> ENTRIES SHOWN:
● ● ● ●

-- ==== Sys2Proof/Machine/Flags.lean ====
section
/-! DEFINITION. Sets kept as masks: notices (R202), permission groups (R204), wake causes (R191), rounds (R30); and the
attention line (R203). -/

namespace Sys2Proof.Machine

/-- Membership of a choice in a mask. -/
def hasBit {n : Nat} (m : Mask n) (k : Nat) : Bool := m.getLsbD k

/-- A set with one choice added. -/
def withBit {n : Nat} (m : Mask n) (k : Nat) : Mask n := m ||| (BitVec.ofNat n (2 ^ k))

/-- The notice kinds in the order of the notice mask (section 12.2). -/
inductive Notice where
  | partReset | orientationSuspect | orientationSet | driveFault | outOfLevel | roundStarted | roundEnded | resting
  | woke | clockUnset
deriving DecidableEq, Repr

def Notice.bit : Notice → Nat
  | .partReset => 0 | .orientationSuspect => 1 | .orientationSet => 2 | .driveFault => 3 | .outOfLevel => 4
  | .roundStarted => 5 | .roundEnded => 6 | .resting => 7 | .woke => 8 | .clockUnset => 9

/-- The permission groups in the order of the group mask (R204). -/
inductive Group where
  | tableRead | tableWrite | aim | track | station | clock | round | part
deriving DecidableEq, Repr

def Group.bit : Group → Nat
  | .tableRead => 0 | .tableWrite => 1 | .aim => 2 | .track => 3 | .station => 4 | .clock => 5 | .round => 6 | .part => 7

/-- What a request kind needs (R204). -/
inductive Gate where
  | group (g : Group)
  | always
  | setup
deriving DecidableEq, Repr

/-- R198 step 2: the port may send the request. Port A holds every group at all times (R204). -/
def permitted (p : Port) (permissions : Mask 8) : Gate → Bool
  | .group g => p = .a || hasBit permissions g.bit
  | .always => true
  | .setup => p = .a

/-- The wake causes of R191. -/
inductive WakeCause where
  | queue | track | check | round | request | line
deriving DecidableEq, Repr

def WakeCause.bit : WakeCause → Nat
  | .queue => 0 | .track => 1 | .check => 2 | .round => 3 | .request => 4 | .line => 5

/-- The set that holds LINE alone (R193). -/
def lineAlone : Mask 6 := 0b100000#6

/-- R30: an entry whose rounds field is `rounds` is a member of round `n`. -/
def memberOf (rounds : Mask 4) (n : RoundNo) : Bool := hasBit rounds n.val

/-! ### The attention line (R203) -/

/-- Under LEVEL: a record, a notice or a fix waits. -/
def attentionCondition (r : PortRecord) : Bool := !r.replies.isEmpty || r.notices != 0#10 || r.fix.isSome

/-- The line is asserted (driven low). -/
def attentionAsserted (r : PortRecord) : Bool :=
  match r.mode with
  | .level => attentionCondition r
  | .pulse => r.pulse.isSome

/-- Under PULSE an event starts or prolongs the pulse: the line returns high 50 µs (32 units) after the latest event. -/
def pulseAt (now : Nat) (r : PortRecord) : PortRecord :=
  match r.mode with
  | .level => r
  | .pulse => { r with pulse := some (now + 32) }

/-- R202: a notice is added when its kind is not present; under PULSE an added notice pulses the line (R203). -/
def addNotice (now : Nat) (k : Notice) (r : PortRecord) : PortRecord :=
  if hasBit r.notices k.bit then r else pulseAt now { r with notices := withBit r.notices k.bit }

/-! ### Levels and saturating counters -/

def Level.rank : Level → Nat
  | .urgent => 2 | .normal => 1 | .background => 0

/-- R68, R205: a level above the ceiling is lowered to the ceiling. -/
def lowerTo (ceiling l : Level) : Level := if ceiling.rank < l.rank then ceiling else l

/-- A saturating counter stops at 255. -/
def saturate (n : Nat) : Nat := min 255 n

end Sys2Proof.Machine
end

● ● ● ●

All lines above from the one with "inductive Group where" to the one with "r with pulse", inclusive, should be copied exactly, and no other lines.

> YOUR SOLUTION:
inductive Group where
  | tableRead | tableWrite | aim | track | station | clock | round | part
deriving DecidableEq, Repr

def Group.bit : Group → Nat
  | .tableRead => 0 | .tableWrite => 1 | .aim => 2 | .track => 3 | .station => 4 | .clock => 5 | .round => 6 | .part => 7

/-- What a request kind needs (R204). -/
inductive Gate where
  | group (g : Group)
  | always
  | setup
deriving DecidableEq, Repr

/-- R198 step 2: the port may send the request. Port A holds every group at all times (R204). -/
def permitted (p : Port) (permissions : Mask 8) : Gate → Bool
  | .group g => p = .a || hasBit permissions g.bit
  | .always => true
  | .setup => p = .a

/-- The wake causes of R191. -/
inductive WakeCause where
  | queue | track | check | round | request | line
deriving DecidableEq, Repr

def WakeCause.bit : WakeCause → Nat
  | .queue => 0 | .track => 1 | .check => 2 | .round => 3 | .request => 4 | .line => 5

/-- The set that holds LINE alone (R193). -/
def lineAlone : Mask 6 := 0b100000#6

/-- R30: an entry whose rounds field is `rounds` is a member of round `n`. -/
def memberOf (rounds : Mask 4) (n : RoundNo) : Bool := hasBit rounds n.val

/-! ### The attention line (R203) -/

/-- Under LEVEL: a record, a notice or a fix waits. -/
def attentionCondition (r : PortRecord) : Bool := !r.replies.isEmpty || r.notices != 0#10 || r.fix.isSome

/-- The line is asserted (driven low). -/
def attentionAsserted (r : PortRecord) : Bool :=
  match r.mode with
  | .level => attentionCondition r
  | .pulse => r.pulse.isSome

/-- Under PULSE an event starts or prolongs the pulse: the line returns high 50 µs (32 units) after the latest event. -/
def pulseAt (now : Nat) (r : PortRecord) : PortRecord :=
  match r.mode with
  | .level => r
  | .pulse => { r with pulse := some (now + 32) }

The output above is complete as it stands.